theorem test_ADD_IX_IX :
    after (step (run [0xDD#8, 0x29#8] (({ start with ix := 0x1400#16 }.setHL 0x1111#16).setF 0x00#8)))
      (fun t => t.ix == 0x2800#16 && t.main.hl == 0x1111#16 && t.main.f == 0x28#8 && t.cost == 15) = true := by
  decide

theorem test_ADC_HL_BC :
    after (step (run [0xED#8, 0x4A#8] (((start.setHL 0x7FFF#16).setBC 0x0000#16).setF 0x01#8)))
      (fun t => t.main.hl == 0x8000#16 && t.main.f == 0x94#8 && t.cost == 15) = true := by
  decide

theorem test_SBC_HL_BC :
    after (step (run [0xED#8, 0x42#8] (((start.setHL 0x0000#16).setBC 0x0000#16).setF 0x01#8)))
      (fun t => t.main.hl == 0xFFFF#16 && t.main.f == 0xBB#8 && t.cost == 15) = true := by
  decide

theorem test_RLA :
    after (step (run [0x17#8] ((start.setReg .a 0x76#8).setF 0x01#8)))
      (fun t => t.main.a == 0xED#8 && t.main.f == 0x28#8 && t.cost == 4) = true := by
  decide

theorem test_RRA :
    after (step (run [0x1F#8] ((start.setReg .a 0xE1#8).setF 0x00#8)))
      (fun t => t.main.a == 0x70#8 && t.main.f == 0x21#8 && t.cost == 4) = true := by
  decide

theorem test_RLC_B :
    after (step (run [0xCB#8, 0x00#8] ((start.setReg .b 0x88#8).setF 0x00#8)))
      (fun t => t.main.b == 0x11#8 && t.main.f == 0x05#8 && t.cost == 8) = true := by
  decide

theorem test_SLL_B :
    after (step (run [0xCB#8, 0x30#8] ((start.setReg .b 0x80#8).setF 0x00#8)))
      (fun t => t.main.b == 0x01#8 && t.main.f == 0x01#8 && t.cost == 8) = true := by
  decide

theorem test_SRA_B :
    after (step (run [0xCB#8, 0x28#8] ((start.setReg .b 0xB8#8).setF 0x00#8)))
      (fun t => t.main.b == 0xDC#8 && t.main.f == 0x88#8 && t.cost == 8) = true := by
  decide

theorem test_RLC_MIX_B :
    after (step (run [0xDD#8, 0xCB#8, 0x01#8, 0x00#8] ((({ start with ix := 0xC100#16 }.setReg .b 0x00#8).setF 0x00#8).memWrite 0xC101#16 0x81#8)))
      (fun t => t.memRead 0xC101#16 == 0x03#8 && t.main.b == 0x03#8 && t.main.f == 0x05#8 &&
        t.cost == 23) = true := by
  decide

theorem test_SRA_MIY_H :
    after (step (run [0xFD#8, 0xCB#8, 0xFF#8, 0x2C#8] ((({ start with iy := 0xC100#16 }.setHL 0x0000#16).setF 0x00#8).memWrite 0xC0FF#16 0x81#8)))
      (fun t => t.memRead 0xC0FF#16 == 0xC0#8 && t.main.h == 0xC0#8 && t.iy == 0xC100#16 && t.main.f == 0x85#8 &&
        t.cost == 23) = true := by
  decide

theorem test_RLD :
    after (step (run [0xED#8, 0x6F#8] ((((start.setReg .a 0x7A#8).setHL 0xC100#16).setF 0x01#8).memWrite 0xC100#16 0x31#8)))
      (fun t => t.main.a == 0x73#8 && t.memRead 0xC100#16 == 0x1A#8 && t.main.f == 0x21#8 &&
        t.cost == 18) = true := by
  decide

theorem test_RRD :
    after (step (run [0xED#8, 0x67#8] ((((start.setReg .a 0x84#8).setHL 0xC100#16).setF 0x00#8).memWrite 0xC100#16 0x20#8)))
      (fun t => t.main.a == 0x80#8 && t.memRead 0xC100#16 == 0x42#8 && t.main.f == 0x80#8 &&
        t.cost == 18) = true := by
  decide

theorem test_BIT_7_A :
    after (step (run [0xCB#8, 0x7F#8] ((start.setReg .a 0x80#8).setF 0x00#8)))
      (fun t => t.main.f == 0x90#8 && t.cost == 8) = true := by
  decide

theorem test_BIT_7_MIX :
    after (step (run [0xDD#8, 0xCB#8, 0x05#8, 0x7E#8] (({ start with ix := 0xE8FB#16 }.setF 0x01#8).memWrite 0xE900#16 0x80#8)))
      (fun t => t.main.f == 0xB9#8 && t.cost == 20) = true := by
  decide

theorem test_BIT_0_MHL :
    after (step (run [0xCB#8, 0x46#8] (((start.setHL 0xC100#16).setF 0x00#8).memWrite 0xC100#16 0xFE#8)))
      (fun t => t.cost == 12) = true := by
  decide

theorem test_RES_7_A :
    after (step (run [0xCB#8, 0xBF#8] ((start.setReg .a 0xFF#8).setF 0x5A#8)))
      (fun t => t.main.a == 0x7F#8 && t.main.f == 0x5A#8 && t.cost == 8) = true := by
  decide

theorem test_SET_0_MIX_H :
    after (step (run [0xDD#8, 0xCB#8, 0x00#8, 0xC4#8] (({ start with ix := 0xC100#16 }.setHL 0x0000#16).memWrite 0xC100#16 0x00#8)))
      (fun t => t.memRead 0xC100#16 == 0x01#8 && t.main.h == 0x01#8 && t.ix == 0xC100#16 && t.cost == 23) = true := by
  decide

theorem test_JP_Z :
    after (step (run [0xCA#8, 0x34#8, 0x12#8] (start.setF 0x40#8)))
      (fun t => t.pc == 0x1234#16 && t.cost == 10) = true := by
  decide

theorem test_JR_backward :
    after (step (run [0x18#8, 0x80#8] start)) (fun t => t.pc == 0xBF82#16 && t.cost == 12) = true := by
  decide

theorem test_JR_NZ_not_taken :
    after (step (run [0x20#8, 0x10#8] (start.setF 0x40#8)))
      (fun t => t.pc == 0xC002#16 && t.cost == 7) = true := by
  decide

theorem test_JP_IX :
    after (step (run [0xDD#8, 0xE9#8] ({ start with ix := 0x4321#16 }.setHL 0x1111#16)))
      (fun t => t.pc == 0x4321#16 && t.cost == 8) = true := by
  decide

theorem test_DJNZ_to_zero :
    after (step (run [0x10#8, 0xFE#8] (start.setBC 0x0100#16)))
      (fun t => t.main.b == 0x00#8 && t.pc == 0xC002#16 && t.cost == 8) = true := by
  decide

theorem test_DJNZ_from_zero :
    after (step (run [0x10#8, 0xFE#8] (start.setBC 0x0000#16)))
      (fun t => t.main.b == 0xFF#8 && t.pc == 0xC000#16 && t.cost == 13) = true := by
  decide

theorem test_CALL_over_itself :
    after (step (run [0xCD#8, 0x03#8, 0xC0#8] ({ start with sp := 0xC003#16 })))
      (fun t => t.pc == 0xC003#16 && t.sp == 0xC001#16 && t.memRead 0xC001#16 == 0x03#8 &&
        t.memRead 0xC002#16 == 0xC0#8 && t.cost == 17) = true := by
  decide

theorem test_CALL_NZ_not_taken :
    after (step (run [0xC4#8, 0x00#8, 0xC1#8] ({ start with sp := 0xDFF0#16 }.setF 0x40#8)))
      (fun t => t.pc == 0xC003#16 && t.sp == 0xDFF0#16 && t.cost == 10) = true := by
  decide

theorem test_RET_Z :
    after (step (run [0xC8#8] ((({ start with sp := 0xC100#16 }.setF 0x40#8).memWrite 0xC100#16 0x34#8).memWrite 0xC101#16 0x12#8)))
      (fun t => t.pc == 0x1234#16 && t.sp == 0xC102#16 && t.cost == 11) = true := by
  decide

theorem test_RETN :
    after (step (run [0xED#8, 0x45#8] (({ { { start with sp := 0xC100#16 } with iff1 := true } with iff2 := false }.memWrite 0xC100#16 0x34#8).memWrite 0xC101#16 0x12#8)))
      (fun t => t.pc == 0x1234#16 && t.sp == 0xC102#16 && t.iff1 == false && t.iff2 == false &&
        t.cost == 14) = true := by
  decide

theorem test_RETI :
    after (step (run [0xED#8, 0x4D#8] (({ { { start with sp := 0xC100#16 } with iff1 := false } with iff2 := true }.memWrite 0xC100#16 0x34#8).memWrite 0xC101#16 0x12#8)))
      (fun t => t.pc == 0x1234#16 && t.sp == 0xC102#16 && t.iff1 == true && t.iff2 == true &&
        t.cost == 14) = true := by
  decide

theorem test_RST_38 :
    after (step (run [0xFF#8] ({ start with sp := 0xDFF0#16 })))
      (fun t => t.pc == 0x0038#16 && t.sp == 0xDFEE#16 && t.memRead 0xDFEE#16 == 0x01#8 &&
        t.memRead 0xDFEF#16 == 0xC0#8 && t.cost == 11) = true := by
  decide

theorem test_LDI :
    after (step (run [0xED#8, 0xA0#8] ((((((start.setHL 0xC100#16).setDE 0xC200#16).setBC 0x0002#16).setReg .a 0x00#8).setF 0xFF#8).memWrite 0xC100#16 0xA5#8)))
      (fun t => t.memRead 0xC200#16 == 0xA5#8 && t.main.hl == 0xC101#16 && t.main.de == 0xC201#16 &&
        t.main.bc == 0x0001#16 && t.main.f == 0xC5#8 && t.cost == 16) = true := by
  decide

theorem test_LDIR_repeats :
    after (step (run [0xED#8, 0xB0#8] (((start.setHL 0xC100#16).setDE 0xC200#16).setBC 0x0000#16)))
      (fun t => t.main.bc == 0xFFFF#16 && t.pc == 0xC000#16 && t.cost == 21) = true := by
  decide

theorem test_CPI :
    after (step (run [0xED#8, 0xA1#8] (((((start.setReg .a 0x3B#8).setHL 0xC100#16).setBC 0x0002#16).setF 0x01#8).memWrite 0xC100#16 0x3B#8)))
      (fun t => t.main.hl == 0xC101#16 && t.main.bc == 0x0001#16 && t.main.f == 0x47#8 && t.main.a == 0x3B#8 &&
        t.cost == 16) = true := by
  decide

■ WHAT YOU NEED TO DO
Word for word, restate the entries from the first line to the line that has "after (step (run [0x17#8]", both included, and nothing else.

■ EXERCISE OUTPUT
theorem test_ADD_IX_IX :
    after (step (run [0xDD#8, 0x29#8] (({ start with ix := 0x1400#16 }.setHL 0x1111#16).setF 0x00#8)))
      (fun t => t.ix == 0x2800#16 && t.main.hl == 0x1111#16 && t.main.f == 0x28#8 && t.cost == 15) = true := by
  decide

theorem test_ADC_HL_BC :
    after (step (run [0xED#8, 0x4A#8] (((start.setHL 0x7FFF#16).setBC 0x0000#16).setF 0x01#8)))
      (fun t => t.main.hl == 0x8000#16 && t.main.f == 0x94#8 && t.cost == 15) = true := by
  decide

theorem test_SBC_HL_BC :
    after (step (run [0xED#8, 0x42#8] (((start.setHL 0x0000#16).setBC 0x0000#16).setF 0x01#8)))
      (fun t => t.main.hl == 0xFFFF#16 && t.main.f == 0xBB#8 && t.cost == 15) = true := by
  decide

theorem test_RLA :
    after (step (run [0x17#8] ((start.setReg .a 0x76#8).setF 0x01#8)))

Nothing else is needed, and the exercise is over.